COMPARISON AND SELECTION OF 3D-CAMERA SYSTEM FOR CREATION OF GEOMETRIC FIGURES BY MEANS OF 3D-POINT CLOUDS

Kurzfassung

The aerospace industry is facing major changes. Carbon fiber reinforced plastics (CFRP) are one of the most important lightweight materials in aerospace. Despite their importance, the production of components made of CFRP is still complex and costly. There are even higher manufacturing tolerances compared to metal parts. Therefore, there is a lot of potential for optimization during- the manufacturing processes. One approach dealing with manufacturing tolerances lies in optimized and automated in-line quality assurance. An automated approach offers the advantages of a fast, reproduceable and more stable production process. However, the automation systems need a feasible and reliable automated inline quality assurance.
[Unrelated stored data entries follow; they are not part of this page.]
/-! ### InvalidateCW (R45). -/

@[simp] theorem invalidateCw_lastCmd (s : State) :
    s.invalidateCw.lastCmd = s.lastCmd := rfl
@[simp] theorem invalidateCw_statusDone (s : State) :
    s.invalidateCw.statusDone = s.statusDone := rfl
@[simp] theorem invalidateCw_statusErr (s : State) :
    s.invalidateCw.statusErr = s.statusErr := rfl
@[simp] theorem invalidateCw_errCode (s : State) :
    s.invalidateCw.errCode = s.errCode := rfl
@[simp] theorem invalidateCw_stage (s : State) :
    s.invalidateCw.stage = s.stage := rfl
@[simp] theorem invalidateCw_errInfo (s : State) :
    s.invalidateCw.errInfo = s.errInfo := rfl
@[simp] theorem invalidateCw_vRank (s : State) :
    s.invalidateCw.vRank = s.vRank := rfl
@[simp] theorem invalidateCw_vTree (s : State) :
    s.invalidateCw.vTree = s.vTree := rfl
@[simp] theorem invalidateCw_vCw (s : State) :
    s.invalidateCw.vCw = false := rfl
@[simp] theorem invalidateCw_ilen (s : State) :
    s.invalidateCw.ilen = s.ilen := rfl
@[simp] theorem invalidateCw_olen (s : State) :
    s.invalidateCw.olen = s.olen := rfl
@[simp] theorem invalidateCw_tlen (s : State) :
    s.invalidateCw.tlen = s.tlen := rfl
@[simp] theorem invalidateCw_dlen (s : State) :
    s.invalidateCw.dlen = s.dlen := rfl
@[simp] theorem invalidateCw_pad (s : State) :
    s.invalidateCw.pad = s.pad := rfl
@[simp] theorem invalidateCw_n (s : State) :
    s.invalidateCw.n = s.n := rfl
@[simp] theorem invalidateCw_tn (s : State) :
    s.invalidateCw.tn = s.tn := rfl
@[simp] theorem invalidateCw_sel (s : State) :
    s.invalidateCw.sel = s.sel := rfl
@[simp] theorem invalidateCw_ibufCap (s : State) :
    s.invalidateCw.ibufCap = s.ibufCap := rfl
@[simp] theorem invalidateCw_obufCap (s : State) :
    s.invalidateCw.obufCap = s.obufCap := rfl
@[simp] theorem invalidateCw_dbufCap (s : State) :
    s.invalidateCw.dbufCap = s.dbufCap := rfl
@[simp] theorem invalidateCw_ibuf (s : State) :
    s.invalidateCw.ibuf = s.ibuf := rfl
@[simp] theorem invalidateCw_obuf (s : State) :
    s.invalidateCw.obuf = s.obuf := rfl
@[simp] theorem invalidateCw_tbuf (s : State) :
    s.invalidateCw.tbuf = s.tbuf := rfl
@[simp] theorem invalidateCw_dbuf (s : State) :
    s.invalidateCw.dbuf = s.dbuf := rfl
@[simp] theorem invalidateCw_rank (s : State) :
    s.invalidateCw.rank = s.rank := rfl
@[simp] theorem invalidateCw_tsym (s : State) :
    s.invalidateCw.tsym = s.tsym := rfl
@[simp] theorem invalidateCw_cwlen (s : State) :
    s.invalidateCw.cwlen = s.cwlen := rfl
@[simp] theorem invalidateCw_cwbits (s : State) :
    s.invalidateCw.cwbits = s.cwbits := rfl
@[simp] theorem invalidateCw_pending (s : State) :
    s.invalidateCw.pending = s.pending := rfl
@[simp] theorem invalidateCw_readData (s : State) :
    s.invalidateCw.readData = s.readData := rfl
@[simp] theorem invalidateCw_accesses (s : State) :
    s.invalidateCw.accesses = s.accesses := rfl
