theorem encodeBuffer_of_two_le {buf r : Bytes} (h : IsRankOrder buf r) (hr : 2 ≤ r.length) :
    encodeBuffer buf =
      if 255 < r.length then .error ⟨.symbolCountOverflow, BitVec.ofNat 32 r.length⟩
      else .ok (toBytes (encodedContainer r buf)) := by
  have hne : buf ≠ [] := by
    rintro rfl
    have hmem := (h.mem_iff r[0]).mp (List.getElem_mem _)
    simp at hmem
  obtain ⟨t, ht, rfl⟩ := buildTree_of_two_le hr
  have hbits := codeBits_chainEntries fun b hb => (h.mem_iff b).mpr hb
  simp only [encodeBuffer, bind, Except.bind, h.rankOrder_eq hne, ht, deriveTable_eq h.nodup, hbits]
  rw [serializeTree]
  by_cases hmax : 255 < (leaves t).length
  · rw [if_pos hmax, if_pos hmax]
  · rw [if_neg hmax, if_neg hmax]
    rfl

/-- R212: `encode` succeeds only on 2 to 255 distinct byte values, with the container of R104. -/
theorem encodeBuffer_ok {buf r c : Bytes} (h : IsRankOrder buf r) (hc : encodeBuffer buf = .ok c) :
    2 ≤ r.length ∧ r.length ≤ 255 ∧ c = toBytes (encodedContainer r buf) := by
  have hne : buf ≠ [] := by
    rintro rfl
    cases hc
  have hmin : 2 ≤ r.length := by
    by_contra hlt
    rw [encodeBuffer_of_lt_two h hne (by omega)] at hc
    cases hc
  rw [encodeBuffer_of_two_le h hmin] at hc
  split at hc
  · cases hc
  · cases hc
    exact ⟨hmin, by omega, rfl⟩

/-- Settles O55: what `encode` answers is the container of R104, whose length is counted and whose coded
bits are bounded codeword by codeword. -/
theorem encodedSizesAreBounded : Obligations.EncodedSizesAreBounded := by
  intro buf r c hrank hc
  obtain ⟨hmin, -, rfl⟩ := encodeBuffer_ok hrank hc
  exact ⟨toBytes_encodedContainer_length r buf,
    codedBits_length_bounds hmin fun b hb => (hrank.mem_iff b).mpr hb⟩

end Sys2Proof.Machine
end

section
/-! SUPPORT. The ranker's two statements (40_frequency_ranker.md R121 to R123): how long a rank order is,
that it does not depend on the order of the bytes, and what the stage RANK leaves. -/
namespace Sys2Proof.Machine

/-! ## The rank order of a buffer (R121, R122) -/

theorem rankOrder_nil : rankOrder [] = .error ⟨.emptyInput, 0⟩ := rfl

/-- The symbols of a buffer are among its bytes, each once. -/
theorem IsRankOrder.length_le {buf r : Bytes} (h : IsRankOrder buf r) : r.length ≤ buf.length :=
  (h.nodup.subperm fun sym hsym => (h.mem_iff sym).mp hsym).length_le

theorem IsRankOrder.length_pos {buf r : Bytes} (h : IsRankOrder buf r) (hne : buf ≠ []) :
    1 ≤ r.length := by
  obtain ⟨sym, hsym⟩ := List.exists_mem_of_ne_nil buf hne
  exact List.length_pos_of_mem ((h.mem_iff sym).mpr hsym)

/-- The order of R121 looks at a buffer only through its counts. -/
theorem ranksBefore_congr {buf buf' : Bytes} (hperm : buf.Perm buf') (a b : Byte) :
    RanksBefore buf a b ↔ RanksBefore buf' a b := by
  rw [RanksBefore, RanksBefore, hperm.count_eq a, hperm.count_eq b]

theorem IsRankOrder.of_perm {buf buf' r : Bytes} (h : IsRankOrder buf r) (hperm : buf.Perm buf') :
    IsRankOrder buf' r :=
  ⟨fun sym => (h.mem_iff sym).trans hperm.mem_iff, h.2.imp (ranksBefore_congr hperm _ _).mp⟩

/-- R122: the ranker's answer does not depend on the order of the bytes. -/
theorem rankOrder_eq_of_perm {buf buf' : Bytes} (hperm : buf.Perm buf') :
    rankOrder buf' = rankOrder buf := by
  by_cases hnil : buf = []
  · subst hnil
    rw [hperm.nil_eq]
  · obtain ⟨r, hr⟩ := rankOrder_of_ne_nil hnil
    have hne' : buf' ≠ [] := fun hnil' => hnil (hnil' ▸ hperm).eq_nil
    rw [hr, ((isRankOrder_of_rankOrder hr).of_perm hperm).rankOrder_eq hne']

/-- Settles O28: the sort's answer is a rank order, of which there is one, and permuting the bytes
leaves it a rank order. -/
theorem rankOrderIsTheOneRankOrder : Obligations.RankOrderIsTheOneRankOrder := by
  intro buf
  refine ⟨?_, fun hne => ?_, fun buf' hperm => rankOrder_eq_of_perm hperm⟩
  · rintro rfl
    exact rankOrder_nil
  · obtain ⟨r, hr⟩ := rankOrder_of_ne_nil hne
    have hrank := isRankOrder_of_rankOrder hr
    exact ⟨r, hr, hrank, fun r' hr' => hr'.unique hrank, hrank.nodup, hrank.length_pos hne,
      hrank.length_le, rankOrder_length_le hr⟩

/-! ## The command RANK (R123) -/

theorem inputBytes_eq_nil_iff (s : State) : inputBytes s = [] ↔ s.ilen = 0 := by
  rw [← List.length_eq_zero_iff, inputBytes_length]
  exact BitVec.toNat_inj (y := 0)

/-- RANK with an empty input: the ranker's one error (R121). -/
theorem rankStage_of_ilen_eq_zero {s : State} (h : s.ilen = 0) :
    rankStage s = raise .emptyInput 0 (rankStart s) := by
  have hfail : rankOrder (inputBytes s) = .error ⟨.emptyInput, 0⟩ := by
    rw [(inputBytes_eq_nil_iff s).mpr h, rankOrder_nil]
  rcases rankStage_cases s with ⟨f, hf, hstage⟩ | ⟨r, hr, -⟩
  · cases hfail.symm.trans hf
    exact hstage
  · cases hfail.symm.trans hr

/-- RANK with an input: its rank order is loaded. -/
theorem rankStage_of_ilen_ne_zero {s : State} (h : s.ilen ≠ 0) :
    ∃ r, rankOrder (inputBytes s) = .ok r ∧
      rankStage s =
        succeed
          { rankStart s with
            rank := loadFile s.rank r, n := BitVec.ofNat 9 r.length, vRank := true } := by
  obtain ⟨r, hr⟩ := rankOrder_of_ne_nil (mt (inputBytes_eq_nil_iff s).mp h)
  refine (rankStage_cases s).resolve_left ?_
  rintro ⟨f, hf, -⟩
  cases hr.symm.trans hf

/-- However RANK ends, the tree and the table are invalid, and the input and the three buffers of the
other commands are as they were (R45, R79). -/
theorem rankStage_frame (s : State) :
    TreeInvalid (rankStage s).state ∧ (rankStage s).state.vCw = false ∧
      KeepsInput s (rankStage s).state ∧ KeepsTreeBytes s (rankStage s).state ∧
      KeepsPacked s (rankStage s).state ∧ KeepsOutput s (rankStage s).state := by
  have hinput := stage_keepsInput .rank s
  rcases rankStage_cases s with ⟨f, -, h⟩ | ⟨r, -, h⟩
  · rw [h] at hinput ⊢
    exact ⟨⟨rfl, rfl⟩, rfl, hinput, ⟨rfl, rfl⟩, ⟨rfl, rfl, rfl⟩, ⟨rfl, rfl⟩⟩
  · rw [h] at hinput ⊢
    exact ⟨⟨rfl, rfl⟩, rfl, hinput, ⟨rfl, rfl⟩, ⟨rfl, rfl, rfl⟩, ⟨rfl, rfl⟩⟩

theorem rankStage_error {s : State} (h : s.ilen = 0) :
    ReportsError 1 0 0x01 (rankStage s).state ∧ RankInvalid (rankStage s).state := by
  rw [rankStage_of_ilen_eq_zero h]
  exact ⟨⟨rfl, rfl, rfl, rfl, rfl⟩, rfl, rfl⟩

theorem rankStage_success {s : State} (h : s.ilen ≠ 0) :
    ReportsSuccess 0x01 (rankStage s).state ∧
      ∃ r, rankOrder (inputBytes s) = .ok r ∧ HoldsRank r (rankStage s).state := by
  obtain ⟨r, hr, hstage⟩ := rankStage_of_ilen_ne_zero h
  have hlen := rankOrder_length_le hr
  have hn : (BitVec.ofNat 9 r.length).toNat = r.length := by
    rw [BitVec.toNat_ofNat, Nat.mod_eq_of_lt (by omega)]
  rw [hstage]
  exact ⟨⟨rfl, rfl, rfl, rfl, rfl⟩, r, hr, rfl, hn, filePart_loadFile_ofNat s.rank r hlen⟩

/-- Settles O29: the report and the file in each case, over one frame for both. -/
theorem rankFollowsItsRule : Obligations.RankFollowsItsRule := by
  refine fun s => ⟨fun h => ?_, fun h => ?_⟩
  · obtain ⟨hreport, hinvalid⟩ := rankStage_error h
    exact ⟨_, rfl, hreport, hinvalid, rankStage_frame s⟩
  · obtain ⟨hreport, r, hr, hvalid, hn, hlist⟩ := rankStage_success h
    have hrank : IsRankOrder (inputBytes s) (rankList (rankStage s).state) :=
      hlist ▸ isRankOrder_of_rankOrder hr
    exact ⟨_, rfl, hreport, hrank, by rw [hn, hlist], hvalid, rankStage_frame s⟩

end Sys2Proof.Machine
end

section
/-! SUPPORT. The tree builder's two statements (41_tree_builder.md R130 to R133): the recursion by which
`buildTree` makes the chain and how many levels it has, and what the stage BUILD leaves. -/
namespace Sys2Proof.Machine

/-! ## The function (R130, R131) -/

/-- R21: each level adds one leaf, and the last one a second. -/
theorem levels_add_one (t : CodeTree) : levels t + 1 = (leaves t).length := by
  fun_induction leaves t with
  | case1 left sym => rfl
  | case2 left sub ih => rw [levels, List.length_cons, ih]

/-- The recursive equation of R131. -/
theorem buildTree_cons {a : Byte} {rest : Bytes} {t : CodeTree} (hlen : 2 ≤ rest.length)
    (ht : buildTree rest = .ok t) : buildTree (a :: rest) = .ok (.level a (.branch t)) := by
  match rest with
  | s1 :: s2 :: rest =>
    cases ht
    rfl

/-- Settles O30: the equations of `buildTree`, and the levels counted by the leaves. -/
theorem buildTreeMakesTheChain : Obligations.BuildTreeMakesTheChain := by
  refine ⟨fun r => buildTree_of_lt_two, fun a b => rfl, fun a rest t => buildTree_cons, fun r hr => ?_⟩
  obtain ⟨t, ht, hleaves⟩ := buildTree_of_two_le hr
  have hlevels : levels t + 1 = r.length := hleaves ▸ levels_add_one t
  exact ⟨t, ht, hleaves, by omega⟩

/-! ## The command BUILD (R133) -/

theorem buildStage_of_not_vRank {s : State} (h : s.vRank = false) :
    buildStage s = raise .notReady 0 (buildStart s) := if_pos h

/-- BUILD of a rank order of fewer than two symbols, with N as the host reads it in ERRINFO. -/
theorem buildStage_of_n_lt_two {s : State} (hv : s.vRank = true) (hn : s.n.toNat < 2) :
    buildStage s =
      raise .insufficientSymbols (BitVec.ofNat 32 s.n.toNat) (buildStart s) := by
  rw [buildStage, if_neg (by simp [hv]), if_pos hn, BitVec.ofNat_toNat]

theorem buildStage_of_two_le_n {s : State} (hv : s.vRank = true) (hn : 2 ≤ s.n.toNat) :
    buildStage s =
      succeed
        { buildStart s with tsym := loadFile s.tsym (rankList s), tn := s.n, vTree := true } := by
  rw [buildStage, if_neg (by simp [hv]), if_neg (by omega)]

/-- However BUILD ends, the table is invalid, and the rank order, the input and the three buffers of the
other commands are as they were (R45, R79). -/
theorem buildStage_frame (s : State) :
    (buildStage s).state.vCw = false ∧ KeepsRank s (buildStage s).state ∧
      KeepsInput s (buildStage s).state ∧ KeepsTreeBytes s (buildStage s).state ∧
      KeepsPacked s (buildStage s).state ∧ KeepsOutput s (buildStage s).state := by
  have hinput := stage_keepsInput .build s
  rcases buildStage_cases s with ⟨-, h⟩ | ⟨-, -, h⟩ | ⟨-, -, h⟩ <;> rw [h] at hinput ⊢ <;>
    exact ⟨rfl, ⟨rfl, rfl, rfl⟩, hinput, ⟨rfl, rfl⟩, ⟨rfl, rfl, rfl⟩, ⟨rfl, rfl⟩⟩

theorem reportsError_raise_buildStart (e : ErrorKind) (info : Word) (s : State) :
    ReportsError e.code info 0x02 (raise e info (buildStart s)).state ∧
      TreeInvalid (raise e info (buildStart s)).state :=
  ⟨⟨rfl, rfl, rfl, rfl, rfl⟩, rfl, rfl⟩

/-- BUILD's success: TSYM holds the rank order as the chain's leaves (R30). -/
theorem buildStage_success {s : State} (hv : s.vRank = true) (hn : 2 ≤ s.n.toNat) :
    ReportsSuccess 0x02 (buildStage s).state ∧ leafList (buildStage s).state = rankList s ∧
      (buildStage s).state.tn = s.n ∧ (buildStage s).state.vTree = true := by
  rw [buildStage_of_two_le_n hv hn]
  exact ⟨⟨rfl, rfl, rfl, rfl, rfl⟩, filePart_loadFile_filePart s.tsym s.rank s.n.toNat, rfl, rfl⟩

/-- Settles O31: the report and the tree in each case, over one frame for all three. -/
theorem buildFollowsItsRule : Obligations.BuildFollowsItsRule := by
  refine fun s => ⟨fun hv => ?_, fun hv hn => ?_, fun hv hn => ?_⟩
  · obtain ⟨hreport, hinvalid⟩ := reportsError_raise_buildStart .notReady 0 s
    rw [← buildStage_of_not_vRank hv] at hreport hinvalid
    exact ⟨_, rfl, hreport, hinvalid, buildStage_frame s⟩
  · obtain ⟨hreport, hinvalid⟩ :=
      reportsError_raise_buildStart .insufficientSymbols (BitVec.ofNat 32 s.n.toNat) s
    rw [← buildStage_of_n_lt_two hv hn] at hreport hinvalid
    exact ⟨_, rfl, hreport, hinvalid, buildStage_frame s⟩
  · obtain ⟨hreport, hleaves, htn, htree⟩ := buildStage_success hv hn
    exact ⟨_, rfl, hreport, hleaves, htn, htree, buildStage_frame s⟩

end Sys2Proof.Machine
end

section
/-! SUPPORT. The table deriver's four statements (42_table_deriver.md R140 to R145): that no
codeword of the chain begins another, on which trees `deriveTable` fails, and what the stage DERIVE leaves. -/
namespace Sys2Proof.Machine

/-! ## The codewords of a chain (R100, R142, R143) -/

theorem isChainCode_chainCode (count i : Nat) : IsChainCode count i (chainCode count i) :=
  ⟨fun h => if_pos (by omega), fun h => if_neg (by omega)⟩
One exemplary issue in application is the correct placement and assembly of CFRP parts and stiffeners with slightly varying manufacturing tolerances from part to part. To inline measure and adjust these geometrical variations, a multitude of 3D-measurement technologies exist. This article compares different 3D- camera systems, which have the potential for a smart and fast inline measurement. Additionally, a concept for determining the spatial accuracy of the components is presented. The 3D-camera systems are verified by the manufacturing process of an application-oriented stiffened CFRP structure. The specific parts to be measured are profiled stiffeners, which are manufactured by using a vacuum infusion process. The focus of the paper is to ensure the desired dimensional accuracy of the geometries of the produced components. This requires the selection of the camera which is best suited for the task. For a comparison, the component is measured with a laser scanner as a reference to verify the accuracy of the compared 3D-cameras. Three of the four different 3D-cameras use stereo vision as recording technology. The other system is a time-of-flight camera. The acquisition of the 3D- images results in point clouds. The presentation of advantages and disadvantages of the different 3D-cameras and the comparison of the results provide an overview of the conditions and application scenario, for which the respective cameras are best suited. The abovenamed evaluation shows the potential of 3D-cameras to enable a quick and reliable inline measurement of CFRP parts. This could lead to optimized CFRP parts manufacturing and assembly processes.